Transcribe the records below exactly, from their first line through the line containing "40_catalog R81), the". Omit every line after it.

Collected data

^^^^

-- ==== Sys2Proof/Machine/Catalog.lean ====
section
/-! DEFINITION. The default values of the open parameters: the 24 catalog rows (spec 40_catalog R81), the
forward and reverse coefficient presets (41_colorspace R101, R104) and the device defaults; the numeric
codes of the enumerations (30_encoding R66); the lookup (R83) and the shape rules of the parameters. -/

namespace Sys2Proof

/-! ### Numeric codes (R66) -/

def LayerType.code : LayerType → Nat
  | .rgb => 0
  | .yuv => 1
  | .alpha => 2

def TranspMode.code : TranspMode → Nat
  | .layer => 0
  | .pixel => 1
  | .clutArgb6565 => 2
  | .clutArgb8888 => 3
  | .clutAyuv8888 => 4

def swapCode : Bool → Nat
  | false => 0
  | true => 1

def Classification.code : Classification → Nat
  | .rgb => 0
  | .yuv => 1
  | .alphaOnly => 2
  | .clutIndexed => 3

def ClutVariant.code : ClutVariant → Nat
  | .none => 0
  | .argb6565 => 1
  | .argb8888 => 2
  | .ayuv8888 => 3

def Profile.code : Profile → Nat
  | .standard => 0
  | .itu656 => 1

def Gen.code : Gen → Nat
  | .offsetRegisters => 0
  | .dynamicAddressing => 1

namespace Machine

/-! ### The descriptor (R80, R82) -/

/-- `bytesPerPixel(f) = storageBits / 8` (R82). -/
def bytesPerPixel (f : PixelFormat) : Nat := f.storageBits / 8

/-- `layerAlpha(f)` holds when the transparency mode is LAYER (R82). -/
def layerAlpha (f : PixelFormat) : Bool := decide (f.tm = .layer)

/-- The absent channel (R81). -/
def absentChannel : ChannelField := ⟨0, 0⟩

/-- Two channel fields share no bit (R80). -/
def fieldsDisjoint (p q : ChannelField) : Bool :=
  p.length == 0 || q.length == 0 || decide (p.offset + p.length ≤ q.offset) || decide (q.offset + q.length ≤ p.offset)

/-- A channel field lies inside the word and, when absent, is `(0, 0)` (R68, R80). -/
def channelWf (p : ChannelField) : Bool :=
  decide (p.offset + p.length ≤ 32) && (p.length != 0 || p.offset == 0)

/-- The invariants of one descriptor: fields inside the word and disjoint, depths and widths in the sets
the spec gives (R80, R82). -/
def formatWf (f : PixelFormat) : Bool :=
  channelWf f.ch0 && channelWf f.ch1 && channelWf f.ch2 && channelWf f.ch3
  && fieldsDisjoint f.ch0 f.ch1 && fieldsDisjoint f.ch0 f.ch2 && fieldsDisjoint f.ch0 f.ch3
  && fieldsDisjoint f.ch1 f.ch2 && fieldsDisjoint f.ch1 f.ch3 && fieldsDisjoint f.ch2 f.ch3
  && [8, 16, 20, 24, 30, 32].contains f.bpp
  && [8, 16, 32].contains f.storageBits
  && (if layerAlpha f then [3, 6, 8, 10].contains f.alphaBits else f.alphaBits == 0)

/-- Two rows have the same lookup key. -/
def sameKey (f g : PixelFormat) : Bool :=
  f.type == g.type && f.reqBpp == g.reqBpp && f.tm == g.tm && f.swapped == g.swapped

/-- Two rows have the same `(classification, bitsPerPixel, transparencyMode, componentOrder)` (R80). -/
def sameConfiguration (f g : PixelFormat) : Bool :=
  f.cls == g.cls && f.bpp == g.bpp && f.tm == g.tm && f.swapped == g.swapped

/-- The catalog's uniqueness invariant under both readings of its tuple (R80, R82). -/
def catalogUnique (c : List PixelFormat) : Bool :=
  decide (c.Pairwise fun f g => sameKey f g = false ∧ sameConfiguration f g = false)

/-- The key of row `f` equals the four request values, compared as numbers (R83). -/
def keyMatches (f : PixelFormat) (type bpp tm sw : Word) : Bool :=
  f.type.code == type.toNat && f.reqBpp == bpp.toNat && f.tm.code == tm.toNat && swapCode f.swapped == sw.toNat

/-- `resolve(type, bpp, tm, sw)`: the id of the row whose key columns equal the arguments (R83). -/
def resolve (rows : Vector PixelFormat 24) (type bpp tm sw : Word) : Option (Fin 24) :=
  (List.finRange 24).find? fun i => keyMatches rows[i] type bpp tm sw

/-! ### The default catalog (R81)

Columns: type, requested depth, transparency mode, swapped; classification, canonical depth, storage bits;
channels 0 to 3; CLUT variant, conv, is422, alphaBits. -/

def catalogRows0 : List PixelFormat :=
  [ -- 0 A8
    ⟨.alpha, 8, .pixel, false, .alphaOnly, 8, 8, ⟨0, 8⟩, ⟨0, 0⟩, ⟨0, 0⟩, ⟨0, 0⟩, .none, false, false, 0⟩,
    -- 1 C8_ARGB6565
    ⟨.rgb, 8, .clutArgb6565, false, .clutIndexed, 8, 8, ⟨16, 6⟩, ⟨11, 5⟩, ⟨5, 6⟩, ⟨0, 5⟩, .argb6565, false, false, 0⟩,
    -- 2 C8_ARGB8888
    ⟨.rgb, 8, .clutArgb8888, false, .clutIndexed, 8, 8, ⟨24, 8⟩, ⟨16, 8⟩, ⟨8, 8⟩, ⟨0, 8⟩, .argb8888, false, false, 0⟩,
    -- 3 C8_AYUV8888
    ⟨.yuv, 8, .clutAyuv8888, false, .clutIndexed, 8, 8, ⟨24, 8⟩, ⟨16, 8⟩, ⟨8, 8⟩, ⟨0, 8⟩, .ayuv8888, true, false, 0⟩,
    -- 4 RGB332
    ⟨.rgb, 8, .layer, false, .rgb, 8, 8, ⟨0, 0⟩, ⟨5, 3⟩, ⟨2, 3⟩, ⟨0, 2⟩, .none, false, false, 3⟩,
    -- 5 BGR233
    ⟨.rgb, 8, .layer, true, .rgb, 8, 8, ⟨0, 0⟩, ⟨0, 3⟩, ⟨3, 3⟩, ⟨6, 2⟩, .none, false, false, 3⟩,
    -- 6 RGB565
    ⟨.rgb, 16, .layer, false, .rgb, 16, 16, ⟨0, 0⟩, ⟨11, 5⟩, ⟨5, 6⟩, ⟨0, 5⟩, .none, false, false, 6⟩,
    -- 7 BGR565
    ⟨.rgb, 16, .layer, true, .rgb, 16, 16, ⟨0, 0⟩, ⟨0, 5⟩, ⟨5, 6⟩, ⟨11, 5⟩, .none, false, false, 6⟩ ]

def catalogRows8 : List PixelFormat :=
  [ -- 8 XRGB8888
    ⟨.rgb, 24, .layer, false, .rgb, 24, 32, ⟨0, 0⟩, ⟨16, 8⟩, ⟨8, 8⟩, ⟨0, 8⟩, .none, false, false, 8⟩,
    -- 9 XBGR8888
    ⟨.rgb, 24, .layer, true, .rgb, 24, 32, ⟨0, 0⟩, ⟨0, 8⟩, ⟨8, 8⟩, ⟨16, 8⟩, .none, false, false, 8⟩,
    -- 10 XRGB2101010
    ⟨.rgb, 30, .layer, false, .rgb, 30, 32, ⟨0, 0⟩, ⟨20, 10⟩, ⟨10, 10⟩, ⟨0, 10⟩, .none, false, false, 10⟩,
    -- 11 XBGR2101010
    ⟨.rgb, 30, .layer, true, .rgb, 30, 32, ⟨0, 0⟩, ⟨0, 10⟩, ⟨10, 10⟩, ⟨20, 10⟩, .none, false, false, 10⟩,
    -- 12 ARGB8888
    ⟨.rgb, 24, .pixel, false, .rgb, 32, 32, ⟨24, 8⟩, ⟨16, 8⟩, ⟨8, 8⟩, ⟨0, 8⟩, .none, false, false, 0⟩,
    -- 13 ABGR8888
    ⟨.rgb, 24, .pixel, true, .rgb, 32, 32, ⟨24, 8⟩, ⟨0, 8⟩, ⟨8, 8⟩, ⟨16, 8⟩, .none, false, false, 0⟩,
    -- 14 YUYV
    ⟨.yuv, 16, .layer, false, .yuv, 16, 16, ⟨0, 0⟩, ⟨16, 8⟩, ⟨8, 8⟩, ⟨0, 8⟩, .none, false, true, 8⟩,
    -- 15 UYVY
    ⟨.yuv, 16, .layer, true, .yuv, 16, 16, ⟨0, 0⟩, ⟨0, 8⟩, ⟨8, 8⟩, ⟨16, 8⟩, .none, false, true, 8⟩ ]

def catalogRows16 : List PixelFormat :=
  [ -- 16 YUYV10
    ⟨.yuv, 20, .layer, false, .yuv, 20, 32, ⟨0, 0⟩, ⟨20, 10⟩, ⟨10, 10⟩, ⟨0, 10⟩, .none, false, true, 10⟩,
    -- 17 UYVY10
    ⟨.yuv, 20, .layer, true, .yuv, 20, 32, ⟨0, 0⟩, ⟨0, 10⟩, ⟨10, 10⟩, ⟨20, 10⟩, .none, false, true, 10⟩,
    -- 18 XYUV8888
    ⟨.yuv, 24, .layer, false, .yuv, 24, 32, ⟨0, 0⟩, ⟨16, 8⟩, ⟨8, 8⟩, ⟨0, 8⟩, .none, false, false, 8⟩,
    -- 19 XVUY8888
    ⟨.yuv, 24, .layer, true, .yuv, 24, 32, ⟨0, 0⟩, ⟨0, 8⟩, ⟨8, 8⟩, ⟨16, 8⟩, .none, false, false, 8⟩,
    -- 20 XYUV2101010
    ⟨.yuv, 30, .layer, false, .yuv, 30, 32, ⟨0, 0⟩, ⟨20, 10⟩, ⟨10, 10⟩, ⟨0, 10⟩, .none, false, false, 10⟩,
    -- 21 XVUY2101010
    ⟨.yuv, 30, .layer, true, .yuv, 30, 32, ⟨0, 0⟩, ⟨0, 10⟩, ⟨10, 10⟩, ⟨20, 10⟩, .none, false, false, 10⟩,
    -- 22 AYUV8888
    ⟨.yuv, 24, .pixel, false, .yuv, 32, 32, ⟨24, 8⟩, ⟨16, 8⟩, ⟨8, 8⟩, ⟨0, 8⟩, .none, false, false, 0⟩,
    -- 23 AVUY8888
    ⟨.yuv, 24, .pixel, true, .yuv, 32, 32, ⟨24, 8⟩, ⟨0, 8⟩, ⟨8, 8⟩, ⟨16, 8⟩, .none, false, false, 0⟩ ]

/-- `CATALOG`, ids 0 to 23 (R81). -/
def defaultCatalog : Vector PixelFormat 24 :=
  ⟨(catalogRows0 ++ catalogRows8 ++ catalogRows16).toArray, rfl⟩

/-! ### The default coefficient records (R101, R104) -/

/-- A signed constant as the 32-bit two's-complement parameter it is (R100, R103). -/
def coeff (v : Int) : Word := BitVec.ofInt 32 v

def defaultFwdStandard : FwdCoeffs where
  cy := coeff 0
  cyr := coeff 29900
  cyg := coeff 58700
  cyb := coeff 11400
  cur := coeff 16874
  cug := coeff 33126
  cub := coeff 50000
  cvr := coeff 50000
  cvg := coeff 41869
  cvb := coeff 8131

def defaultFwdItu656 : FwdCoeffs where
  cy := coeff 1600000
  cyr := coeff 25679
  cyg := coeff 50413
  cyb := coeff 9791
  cur := coeff 14822
  cug := coeff 29099
  cub := coeff 43922
  cvr := coeff 43922
  cvg := coeff 36779
  cvb := coeff 7143

def defaultRevStandard : RevCoeffs where
  norm := coeff 100000
  oy := coeff 0
  ou := coeff 128
  ov := coeff 128
  red := ⟨coeff 100000, coeff 0, coeff 140200, coeff 0⟩
  green := ⟨coeff 100000, coeff (-34414), coeff (-71414), coeff 0⟩
  blue := ⟨coeff 100000, coeff 177200, coeff 0, coeff 0⟩

def defaultRevItu656 : RevCoeffs where
  norm := coeff 100000
  oy := coeff 16
  ou := coeff 128
  ov := coeff 128
  red := ⟨coeff 116438, coeff 0, coeff 159603, coeff 0⟩
  green := ⟨coeff 116438, coeff (-39176), coeff (-81297), coeff 0⟩
  blue := ⟨coeff 116438, coeff 201723, coeff 0, coeff 0⟩

/-- The default device: the conventions of 95_test_vectors with the defaults of R4 (assumption log 1). -/
def defaultParams : Params where
  profile := .standard
  gen := .offsetRegisters
  nlayers := 2
  fwdStandard := defaultFwdStandard
  fwdItu656 := defaultFwdItu656
  revStandard := defaultRevStandard
  revItu656 := defaultRevItu656
  catalog := defaultCatalog
  maxw := 2048
  maxh := 2048
  collab := .shadow

/-! ### Access to the parameters -/

/-- `FWD[PROFILE]` (R100). -/
def fwdOf (p : Params) : FwdCoeffs :=
  match p.profile with
  | .standard => p.fwdStandard
  | .itu656 => p.fwdItu656

/-- `REV[PROFILE]` (R103). -/
def revOf (p : Params) : RevCoeffs :=
  match p.profile with
  | .standard => p.revStandard
  | .itu656 => p.revItu656

/-- `CATALOG[f]` for a `fmt` field; none when `f >= 24` (R62). -/
def formatOf (p : Params) (f : BitVec 5) : Option PixelFormat :=
  if h : f.toNat < 24 then some p.catalog[f.toNat] else none

/-- What the spec asks of a parameter record: 1 to 16 layers, maxima of at most 65535 (D29), positive
normalisation constants (R103), and the invariants of the catalog (R80, R82). -/
def paramsWf (p : Params) : Bool :=
  decide (1 ≤ p.nlayers) && decide (p.nlayers ≤ 16) && decide (p.maxw ≤ 65535) && decide (p.maxh ≤ 65535)
  && decide (0 < p.revStandard.norm.toInt) && decide (0 < p.revItu656.norm.toInt)
  && p.catalog.toList.all formatWf && catalogUnique p.catalog.toList

/-- `CONFIG`: `PROFILE` in bit 0, `GEN` in bit 1, `NLAYERS - 1` in bits 7:4, the rest 0 (R15). -/
def configWord (p : Params) : Word :=
  BitVec.ofNat 32 (p.profile.code ||| p.gen.code <<< 1 ||| ((p.nlayers - 1) % 16) <<< 4)

end Machine

end Sys2Proof
end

^^^^

RESPONSE AREA:
-- ==== Sys2Proof/Machine/Catalog.lean ====
section
/-! DEFINITION. The default values of the open parameters: the 24 catalog rows (spec 40_catalog R81), the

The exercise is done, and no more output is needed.